The moral of the study, says Powell: "Buckle 'em up before they chow down." She also says that injuries related to high chairs are particularly common in the first-year of life and that using the restraint would solve that problem.

There were no noticeable differences among the different types of high chairs in terms of type or frequency of injury. However, more than 5,000 of the injuries involved attachable high chairs, according to records from emergency room admissions. About 4,000 injuries were related to use of a youth chair.

The research is based on data from the United States Consumer Product Safety Commission.

Powell and her colleagues assessed data collected from 1994 to 1998 from the National Electronic Injury Surveillance System. The researchers learned of more than 40,000 high chair-related injuries to children 3 years old or younger that required emergency room treatment. That computes to an estimated 8,000 infants and toddlers involved in chair-related injuries per year.

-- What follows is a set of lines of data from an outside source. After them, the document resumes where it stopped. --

-- ==== Sys2Proof/Machine/Link.lean ====
section
/-! DEFINITION. Link.lean: reception of flits (R283 to R291, R296), TIME flits and the time base (R29, R30, R298,
R299), and port states and training (R301 to R305). -/
namespace Sys2Proof.Machine
open Sys2Proof

/-! ## Counters of a port -/

/-- Adds to a 16-bit field of a port register, saturating (R305). -/
def portField (p off hi lo n : Nat) (s : State) : State :=
  gmod (portReg p off) (fun w => setFld w hi lo (min (2 ^ (hi + 1 - lo) - 1) (fld w hi lo + n))) s

/-- LNK_PCTL.CLR: the port's counters clear (R305). -/
def clearPort (p : Nat) (s : State) : State :=
  let s1 := [0x08, 0x0C, 0x10, 0x14, 0x20, 0x24, 0x28, 0x2C, 0x30].foldl (fun t o => gset (portReg p o) 0 t) s
  gmod (portReg p 0x18) (fun w => setFld w 15 0 0) s1

/-! ## Codewords (R283, Table LNK-12) -/

/-- BER_EXP of a number of bit errors among a number of bits: the largest e with ratio ≤ 10^(−e/10); 255 without an
error (log entry 83). -/
def berExp (errs bits : Nat) : Nat :=
  (((List.range 256).reverse).find? (fun e => decide (errs ^ 10 * 10 ^ e ≤ bits ^ 10))).getD 0

/-- A codeword begins to be received: at most 15 symbol errors are corrected (R283). It is counted, and joins the
current second's bit errors, which LNK_PBER shows once the second is over. -/
def takeWord (p : Nat) (e : CwErr) (s : State) : State :=
  let q := portOf s p
  let s1 :=
    if q.berWords ≠ 0 ∧ q.berFrom.toNat + 1000000000 ≤ now s then
      gmod (portReg p 0x1C) (fun w => setFld w 7 0 (berExp q.berErrs (5440 * q.berWords)))
        (setPort p { q with berFrom := s.time, berWords := 1, berErrs := e.bits.toNat } s)
    else setPort p { q with berFrom := if q.berWords = 0 then s.time else q.berFrom,
                            berWords := q.berWords + 1, berErrs := q.berErrs + e.bits.toNat } s
  if e.symbols = 0 then s1
  else if e.symbols.toNat ≤ 15 then portPair p 0x08 1 s1
  else modPort p (fun q => { q with bad := (s.time :: q.bad).take 5 }) (portField p 0x10 31 0 1 s1)

/-- Whether a codeword with these errors is uncorrectable. -/
def wordBad (e : CwErr) : Bool := decide (15 < e.symbols.toNat)

/-- The codewords of the next flit of a port's stream (R283): whether one that holds bits of the flit is
uncorrectable, and the state. `errs` gives the errors of those that begin in it; one not given has none. -/
def takeWords (p : Nat) (errs : List CwErr) (s : State) : Bool × State :=
  let q := portOf s p
  let none_ : CwErr := { symbols := 0, bits := 0 }
  let first := errs.headD none_
  let begun := decide (q.rxBit ≠ 0)
  let bad0 := if begun then q.rxBad else wordBad first
  let next := if begun then first else errs.getD 1 none_
  let s1 := if begun then s else takeWord p first s
  let n := q.rxBit + 2048
  if n ≤ 5140 then
    (bad0, modPort p (fun k => { k with rxBit := n % 5140, rxBad := bad0 }) s1)
  else
    (bad0 || wordBad next, modPort p (fun k => { k with rxBit := n - 5140, rxBad := wordBad next }) (takeWord p next s1))

/-- Whether a flit passes its CRC (R285). -/
def crcOk (flit : Bytes) : Bool := at_ flit 252 4 == (crc32c (flit.take 252)).toNat

/-! ## Packets from a link (R287, R290, R291, R296) -/

/-- The packet that a lane of a port is receiving. -/
def incoming (s : State) (port lane : Nat) : Option Incoming := Tab.get none lane (portOf s port).rx

/-- Puts the packet that a lane is receiving. -/
def setIncoming (port lane : Nat) (k : Option Incoming) (s : State) : State :=
  modPort port (fun q => { q with rx := Tab.set none lane k q.rx }) s

/-- A packet for this module has arrived whole: it is delivered, and its receive-buffer bytes go with it. -/
def arriveWhole (port : Nat) (k : Incoming) (s : State) : State :=
  let p := pktOf (pieceBytes k.pieces)
  let p1 := { p with hops := p.hops + 1, die := dieOfPort port, held := k.pieces.flatMap pieceHeld }
  let s1 := bump (132 + port) 10 1 s
  if p1.ptype < 0x18 ∧ defined s p1.dstCh ∧ isPeer (chOf s p1.dstCh) p1.srcMod p1.srcCh then
    deliver p1 (bumpCh p1.dstCh 11 (pktLen p1) (modCh p1.dstCh (caddPair 0xF10 (pktLen p1)) s1))
  else deliver p1 s1

/-- A header as it is sent on: HOPS counts one more link (R296). -/
def countHop (bs : Bytes) : Bytes :=
  natLe 8 (at_ bs 0 8 + 2 ^ 5) ++ bs.drop 8

/-- Adds pieces to the packet that a port forwards into an output queue: the last one of its input. -/
def addPieces (input : Nat) (ps : List Piece) (l : List Queued) : List Queued :=
  match l.reverse.find? (fun k => k.input == input) with
  | some k => putQueued k (some { k with pieces := k.pieces ++ ps }) l
  | none => l

/-- Where the bytes of a packet go once its first 16 bytes are there (R291, R296): dropped for its type, length, route
or hops, kept for this module, or sent on. A packet from a link that is not for this module has traversed 6 links
at most (log entry 86). -/
def wayOf (k : Incoming) (s : State) : Way :=
  let p := pktOf (pieceBytes k.pieces)
  if !lenFits k.len p then .dropped
  else if isLocal s p then .here
  else if 6 ≤ p.hops + 1 then .dropped
  else
    match outPort (routeOf s p.dstMod) p with
    | some out => .onward out
    | none => .dropped

/-- Sets the way of a packet that a port receives: it is dropped and counted, kept, or enters an output queue. -/
def openWay (port lane : Nat) (k : Incoming) (s : State) : State :=
  match wayOf k s with
  | .dropped => setIncoming port lane (some { k with way := .dropped, pieces := [] }) (releasePieces k.pieces (dropPacket s))
  | .onward out =>
    let first := (k.pieces.headD { bytes := [], slot := none }).slot
    let hdr := countHop (pieceBytes k.pieces)
    -- the pieces keep their receive buffers; the header's bytes change in place
    let ps := (k.pieces.foldl (fun (a : List Piece × Bytes) e =>
      (a.1 ++ [{ e with bytes := a.2.take e.bytes.length }], a.2.drop e.bytes.length)) ([], hdr)).1
    let e : Queued := { input := 64 + port, since := s.time, len := k.len,
                        pieces := if ps = [] then [{ bytes := hdr, slot := first }] else ps }
    bump (132 + port) 9 1 (setIncoming port lane (some { k with way := .onward out, pieces := [] })
      (modPort out (fun q => { q with queues := Tab.set [] lane (Tab.get [] lane q.queues ++ [e]) q.queues }) s))
  | w => setIncoming port lane (some { k with way := w }) s

/-- Bytes of a packet beyond its first 16 go their way. -/
def passOn (port lane : Nat) (k : Incoming) (e : Piece) (s : State) : State :=
  match k.way with
  | .here => setIncoming port lane (some { k with pieces := k.pieces ++ [e], got := k.got + e.bytes.length }) s
  | .onward out =>
    setIncoming port lane (some { k with got := k.got + e.bytes.length })
      (modPort out (fun q =>
        let l := addPieces (64 + port) [e] (Tab.get [] lane q.queues)
        { q with queues := Tab.set [] lane l q.queues }) s)
  | _ => setIncoming port lane (some { k with got := k.got + e.bytes.length }) (releasePieces [e] s)

/-- A packet all of whose bytes have come is delivered if it is for this module, and its lane is free for the next. -/
def endPacket (port lane : Nat) (k : Incoming) (s : State) : State :=
  let s1 := setIncoming port lane none s
  match k.way with
  | .here => arriveWhole port k s1
  | _ => s1

/-- One stretch of a flit's packet bytes (R290): the rest of the flit, and the state. PTYPE 0 where a packet would begin,
and a LEN below 8, end the flit. -/
def takeStretch (port lane : Nat) (slot : Slot) (bs : Bytes) (s : State) : Bytes × State :=
  let k := (incoming s port lane).getD {}
  let drop := releaseSlot (slot, bs.length)
  if k.got = 0 ∧ at_ bs 0 1 % 32 = 0 then ([], drop s)
  else if k.got < 8 then
    let n := min (8 - k.got) bs.length
    let k1 := { k with pieces := k.pieces ++ [{ bytes := bs.take n, slot := some slot }], got := k.got + n }
    if k1.got < 8 then ([], setIncoming port lane (some k1) s)
    else
      let len := lenOf (pieceBytes k1.pieces)
      if len < 8 then ([], setIncoming port lane none (releaseSlot (slot, bs.length - n) (releasePieces k1.pieces (dropPacket s))))
      else (bs.drop n, setIncoming port lane (some { k1 with len := len }) s)
  else
    let head := min 16 k.len
    if k.way = .unknown then
      let n := min (head - k.got) bs.length
      let k1 := { k with pieces := k.pieces ++ [{ bytes := bs.take n, slot := some slot }], got := k.got + n }
      if k1.got < head then ([], setIncoming port lane (some k1) s)
      else
        let s1 := openWay port lane k1 s
        let k2 := (incoming s1 port lane).getD {}
        (bs.drop n, if k2.got = k2.len then endPacket port lane k2 s1 else s1)
    else
      let n := min (k.len - k.got) bs.length
      let s1 := passOn port lane k { bytes := bs.take n, slot := some slot } s
      let k1 := (incoming s1 port lane).getD {}
      (bs.drop n, if k1.got = k1.len then endPacket port lane k1 s1 else s1)

/-- The packet bytes of a flit, stretch by stretch. -/
def takeBytes (port lane : Nat) (slot : Slot) : Nat → Bytes → State → State
  | 0, bs, s => releaseSlot (slot, bs.length) s
  | n + 1, bs, s =>
    if bs = [] then s
    else
      let r := takeStretch port lane slot bs s
      takeBytes port lane slot n r.1 r.2

/-- The payload of an accepted DATA flit joins its lane's stream (R290): it is handed on at once, and its bytes before
the first packet that begins in it, where no packet is under way, are padding. -/
def takeFlit (port lane start : Nat) (payload : Bytes) (s : State) : State :=
  let q := portOf s port
  let n := Tab.get 0 lane q.rxCount
  let slot : Slot := { port := port, lane := lane, flit := n }
  let skip := if (incoming s port lane).isSome then 0 else min start payload.length
  let s1 := setPort port { q with rxCount := Tab.set 0 lane (n + 1) q.rxCount,
                                  rxLeft := Tab.set 0 (flitKey lane n) payload.length q.rxLeft } s
  let s2 := takeBytes port lane slot 256 (payload.drop skip) (releaseSlot (slot, skip) s1)
  forAll (List.range 24) (fun p t => if p = port then t else pump p pumpFuel t) s2

/-! ## Flit headers (R285 to R287) -/

/-- The flits that an ACK leaves in the replay buffer (R286). -/
def afterAck (ack : Nat) (l : List TxFlit) : List TxFlit :=
  if l.any (fun f => f.seq == ack) then (l.dropWhile (fun f => f.seq != ack)).drop 1 else l

/-- ACK and CRED of a received flit. -/
def takeHeader (port : Nat) (flit : Bytes) (s : State) : State :=
  let h := at_ flit 4 2
  let cvl := at_ flit 6 1 % 4
  modPort port (fun q =>
    let rest := if h / 0x1000 % 2 = 1 then afterAck (h % 4096) q.replay else q.replay
    { q with acked := Tab.set 0 cvl (at_ flit 7 1) q.acked, replay := rest,
             rep := q.rep.filter (fun n => rest.any (fun f => f.seq == n)) }) s

/-- A go-back-N replay from ACK + 1 begins (R286): its flits leave before new ones (R289). -/
def replayAll (port : Nat) (s : State) : State :=
  let l := (portOf s port).replay
  if l = [] then s
  else portField port 0x14 31 0 1 (modPort port (fun q => { q with rep := l.map (·.seq) }) s)

/-- What a received flit's header does: ACK, CRED, and a NAK's replay. -/
def heedHeader (port : Nat) (flit : Bytes) (s : State) : State :=
  let s1 := takeHeader port flit s
  if at_ flit 4 2 / 0x2000 % 2 = 1 then replayAll port s1 else s1

/-- The sequence number that the receiver takes next (log entry 55). -/
def expected (q : Port) : Nat := if q.rxAny then (q.rxSeq + 1) % 4096 else 0

/-- An in-order DATA flit is accepted (R286). -/
def acceptFlit (port : Nat) (flit : Bytes) (s : State) : State :=
  let s1 := modPort port (fun q => { q with rxSeq := at_ flit 2 2 % 4096, rxAny := true, nak := false }) s
  takeFlit port (at_ flit 0 1 / 4 % 4) (at_ flit 1 1) (slice flit 10 242) (bump (132 + port) 1 1 (portPair port 0x28 1 s1))

/-- Sends what can be sent; where no flit leaves, an IDLE flit carries ACK, NAK and CRED. -/
def answerFlit (port : Nat) (s : State) : State :=
  let s1 := pump port pumpFuel s
  if s1.out.length = s.out.length ∧ (portOf s1 port).st = .active then sendIdle port s1 else s1

/-- DATA_FLIT (R286). -/
def execDataFlit (port : Fin 24) (flit : Bytes) (errs : List CwErr) (s : State) : Host.Outcome State Fault Refusal :=
  let p := port.val
  if flit.length ≠ 256 then .fault .badLength
  else if (portOf s p).st ≠ .active then .next s
  else
    let w := takeWords p errs s
    if w.1 || !crcOk flit then .next (answerFlit p (modPort p (fun q => { q with nak := true }) w.2))
    else if at_ flit 0 1 % 4 ≠ 1 then .next w.2
    else
      let s1 := heedHeader p flit w.2
      if at_ flit 2 2 % 4096 = expected (portOf s1 p) then .next (answerFlit p (acceptFlit p flit s1))
      else .next (answerFlit p (modPort p (fun q => { q with nak := true }) s1))

/-- IDLE_FLIT (R285). -/
def execIdleFlit (port : Fin 24) (flit : Bytes) (errs : List CwErr) (s : State) : Host.Outcome State Fault Refusal :=
  let p := port.val
  if flit.length ≠ 256 then .fault .badLength
  else if (portOf s p).st ≠ .active then .next s
  else
    let w := takeWords p errs s
    if w.1 || !crcOk flit || at_ flit 0 1 % 4 != 0 then .next w.2
    else .next (pump p pumpFuel (heedHeader p flit w.2))

/-! ## The time base (R28 to R31, R298, R299) -/

/-- Whether the module is a time reference: its image names no time input port (R29). -/
def isReference (s : State) : Bool := s.img.timePort == 0xFF

/-- MTB_STAT.LOCKED of a measured offset (R29 step 3). -/
def setLocked (b : Bool) (s : State) : State := gmod 0x108 (fun w => setBit w 0 b) s

/-- MTB_OFFSET of an offset (Table ARC-7). -/
def offsetReg (o : Int) : W32 := BitVec.ofInt 32 (max (-(2 ^ 31 - 1)) (min (2 ^ 31 - 1) o))

/-- Whether a measured offset is corrected by a load (R28, R29 step 1): before the first chamber, and backward only
once. A message that returns after a loss before the first chamber loads too (log entry 87). -/
def loads (o : Int) (s : State) : Bool := !s.mtb.created && (decide (o ≤ 0) || !s.mtb.backDone)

And just why are infants and toddlers being injured in high chairs?

Powell says 94% of the injuries result from kids falling from the high chair, often because they are not restrained. Only 4% of the injuries happened because the chair tipped over. Another 2% of the injuries happened when the child's hands or feet were caught in the chair or when the chair malfunctioned.

Powell says the problem with high chairs may be even greater than the data suggest, because a large number of injured children aren't treated in the emergency room.